* Problem requirements:
In the entries that follow, the line with "f).queues = s.queues := rfl" opens the range and the line with "f).rows = s.rows := rfl" closes it; repeat that range exactly, both lines included.

--- START ---

/-! ## setTlb -/

@[simp] theorem setTlb_agenda (s : State) (ts : List TlbEntry) : (s.setTlb ts).agenda = s.agenda := rfl
@[simp] theorem setTlb_fresh (s : State) (ts : List TlbEntry) : (s.setTlb ts).fresh = s.fresh := rfl
@[simp] theorem setTlb_focus (s : State) (ts : List TlbEntry) : (s.setTlb ts).focus = s.focus := rfl
@[simp] theorem setTlb_rowFocus (s : State) (ts : List TlbEntry) : (s.setTlb ts).rowFocus = s.rowFocus := rfl
@[simp] theorem setTlb_turn (s : State) (ts : List TlbEntry) : (s.setTlb ts).turn = s.turn := rfl
@[simp] theorem setTlb_contexts (s : State) (ts : List TlbEntry) : (s.setTlb ts).contexts = s.contexts := rfl
@[simp] theorem setTlb_queues (s : State) (ts : List TlbEntry) : (s.setTlb ts).queues = s.queues := rfl
@[simp] theorem setTlb_served (s : State) (ts : List TlbEntry) : (s.setTlb ts).served = s.served := rfl
@[simp] theorem setTlb_place (s : State) (ts : List TlbEntry) : (s.setTlb ts).place = s.place := rfl
@[simp] theorem setTlb_kernels (s : State) (ts : List TlbEntry) : (s.setTlb ts).kernels = s.kernels := rfl
@[simp] theorem setTlb_groups (s : State) (ts : List TlbEntry) : (s.setTlb ts).groups = s.groups := rfl
@[simp] theorem setTlb_cores (s : State) (ts : List TlbEntry) : (s.setTlb ts).cores = s.cores := rfl
@[simp] theorem setTlb_ops (s : State) (ts : List TlbEntry) : (s.setTlb ts).ops = s.ops := rfl
@[simp] theorem setTlb_locks (s : State) (ts : List TlbEntry) : (s.setTlb ts).locks = s.locks := rfl
@[simp] theorem setTlb_mats (s : State) (ts : List TlbEntry) : (s.setTlb ts).mats = s.mats := rfl
@[simp] theorem setTlb_cats (s : State) (ts : List TlbEntry) : (s.setTlb ts).cats = s.cats := rfl
@[simp] theorem setTlb_mem (s : State) (ts : List TlbEntry) : (s.setTlb ts).mem = s.mem := rfl
@[simp] theorem setTlb_rows (s : State) (ts : List TlbEntry) : (s.setTlb ts).rows = s.rows := rfl
@[simp] theorem setTlb_arc (s : State) (ts : List TlbEntry) : (s.setTlb ts).arc = s.arc := rfl
@[simp] theorem setTlb_links (s : State) (ts : List TlbEntry) : (s.setTlb ts).links = s.links := rfl
@[simp] theorem setTlb_plat (s : State) (ts : List TlbEntry) : (s.setTlb ts).plat = s.plat := rfl
@[simp] theorem setTlb_windows (s : State) (ts : List TlbEntry) : (s.setTlb ts).windows = s.windows := rfl
@[simp] theorem setTlb_heldCxl (s : State) (ts : List TlbEntry) : (s.setTlb ts).heldCxl = s.heldCxl := rfl
@[simp] theorem setTlb_heldRemote (s : State) (ts : List TlbEntry) : (s.setTlb ts).heldRemote = s.heldRemote := rfl
@[simp] theorem setTlb_llc (s : State) (ts : List TlbEntry) : (s.setTlb ts).llc = s.llc := rfl
@[simp] theorem setTlb_l2 (s : State) (ts : List TlbEntry) : (s.setTlb ts).l2 = s.l2 := rfl
@[simp] theorem setTlb_latch (s : State) (ts : List TlbEntry) : (s.setTlb ts).latch = s.latch := rfl
@[simp] theorem setTlb_answer (s : State) (ts : List TlbEntry) : (s.setTlb ts).answer = s.answer := rfl

/-! ## modCat -/

@[simp] theorem modCat_agenda (s : State) (i : Nat) (f : CatOp → CatOp) : (s.modCat i f).agenda = s.agenda := rfl
@[simp] theorem modCat_fresh (s : State) (i : Nat) (f : CatOp → CatOp) : (s.modCat i f).fresh = s.fresh := rfl
@[simp] theorem modCat_focus (s : State) (i : Nat) (f : CatOp → CatOp) : (s.modCat i f).focus = s.focus := rfl
@[simp] theorem modCat_rowFocus (s : State) (i : Nat) (f : CatOp → CatOp) : (s.modCat i f).rowFocus = s.rowFocus := rfl
@[simp] theorem modCat_turn (s : State) (i : Nat) (f : CatOp → CatOp) : (s.modCat i f).turn = s.turn := rfl
@[simp] theorem modCat_contexts (s : State) (i : Nat) (f : CatOp → CatOp) : (s.modCat i f).contexts = s.contexts := rfl
@[simp] theorem modCat_queues (s : State) (i : Nat) (f : CatOp → CatOp) : (s.modCat i f).queues = s.queues := rfl
@[simp] theorem modCat_served (s : State) (i : Nat) (f : CatOp → CatOp) : (s.modCat i f).served = s.served := rfl
@[simp] theorem modCat_place (s : State) (i : Nat) (f : CatOp → CatOp) : (s.modCat i f).place = s.place := rfl
@[simp] theorem modCat_kernels (s : State) (i : Nat) (f : CatOp → CatOp) : (s.modCat i f).kernels = s.kernels := rfl
@[simp] theorem modCat_groups (s : State) (i : Nat) (f : CatOp → CatOp) : (s.modCat i f).groups = s.groups := rfl
@[simp] theorem modCat_cores (s : State) (i : Nat) (f : CatOp → CatOp) : (s.modCat i f).cores = s.cores := rfl
@[simp] theorem modCat_ops (s : State) (i : Nat) (f : CatOp → CatOp) : (s.modCat i f).ops = s.ops := rfl
@[simp] theorem modCat_locks (s : State) (i : Nat) (f : CatOp → CatOp) : (s.modCat i f).locks = s.locks := rfl
@[simp] theorem modCat_mats (s : State) (i : Nat) (f : CatOp → CatOp) : (s.modCat i f).mats = s.mats := rfl
@[simp] theorem modCat_mem (s : State) (i : Nat) (f : CatOp → CatOp) : (s.modCat i f).mem = s.mem := rfl
@[simp] theorem modCat_mmu (s : State) (i : Nat) (f : CatOp → CatOp) : (s.modCat i f).mmu = s.mmu := rfl
@[simp] theorem modCat_rows (s : State) (i : Nat) (f : CatOp → CatOp) : (s.modCat i f).rows = s.rows := rfl
@[simp] theorem modCat_arc (s : State) (i : Nat) (f : CatOp → CatOp) : (s.modCat i f).arc = s.arc := rfl
@[simp] theorem modCat_links (s : State) (i : Nat) (f : CatOp → CatOp) : (s.modCat i f).links = s.links := rfl
@[simp] theorem modCat_plat (s : State) (i : Nat) (f : CatOp → CatOp) : (s.modCat i f).plat = s.plat := rfl
@[simp] theorem modCat_windows (s : State) (i : Nat) (f : CatOp → CatOp) : (s.modCat i f).windows = s.windows := rfl
@[simp] theorem modCat_heldCxl (s : State) (i : Nat) (f : CatOp → CatOp) : (s.modCat i f).heldCxl = s.heldCxl := rfl
@[simp] theorem modCat_heldRemote (s : State) (i : Nat) (f : CatOp → CatOp) : (s.modCat i f).heldRemote = s.heldRemote := rfl
@[simp] theorem modCat_llc (s : State) (i : Nat) (f : CatOp → CatOp) : (s.modCat i f).llc = s.llc := rfl
@[simp] theorem modCat_l2 (s : State) (i : Nat) (f : CatOp → CatOp) : (s.modCat i f).l2 = s.l2 := rfl
@[simp] theorem modCat_latch (s : State) (i : Nat) (f : CatOp → CatOp) : (s.modCat i f).latch = s.latch := rfl
@[simp] theorem modCat_answer (s : State) (i : Nat) (f : CatOp → CatOp) : (s.modCat i f).answer = s.answer := rfl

--- END ---

* Result:
@[simp] theorem modCat_queues (s : State) (i : Nat) (f : CatOp → CatOp) : (s.modCat i f).queues = s.queues := rfl
@[simp] theorem modCat_served (s : State) (i : Nat) (f : CatOp → CatOp) : (s.modCat i f).served = s.served := rfl
@[simp] theorem modCat_place (s : State) (i : Nat) (f : CatOp → CatOp) : (s.modCat i f).place = s.place := rfl
@[simp] theorem modCat_kernels (s : State) (i : Nat) (f : CatOp → CatOp) : (s.modCat i f).kernels = s.kernels := rfl
@[simp] theorem modCat_groups (s : State) (i : Nat) (f : CatOp → CatOp) : (s.modCat i f).groups = s.groups := rfl
@[simp] theorem modCat_cores (s : State) (i : Nat) (f : CatOp → CatOp) : (s.modCat i f).cores = s.cores := rfl
@[simp] theorem modCat_ops (s : State) (i : Nat) (f : CatOp → CatOp) : (s.modCat i f).ops = s.ops := rfl
@[simp] theorem modCat_locks (s : State) (i : Nat) (f : CatOp → CatOp) : (s.modCat i f).locks = s.locks := rfl
@[simp] theorem modCat_mats (s : State) (i : Nat) (f : CatOp → CatOp) : (s.modCat i f).mats = s.mats := rfl
@[simp] theorem modCat_mem (s : State) (i : Nat) (f : CatOp → CatOp) : (s.modCat i f).mem = s.mem := rfl
@[simp] theorem modCat_mmu (s : State) (i : Nat) (f : CatOp → CatOp) : (s.modCat i f).mmu = s.mmu := rfl
@[simp] theorem modCat_rows (s : State) (i : Nat) (f : CatOp → CatOp) : (s.modCat i f).rows = s.rows := rfl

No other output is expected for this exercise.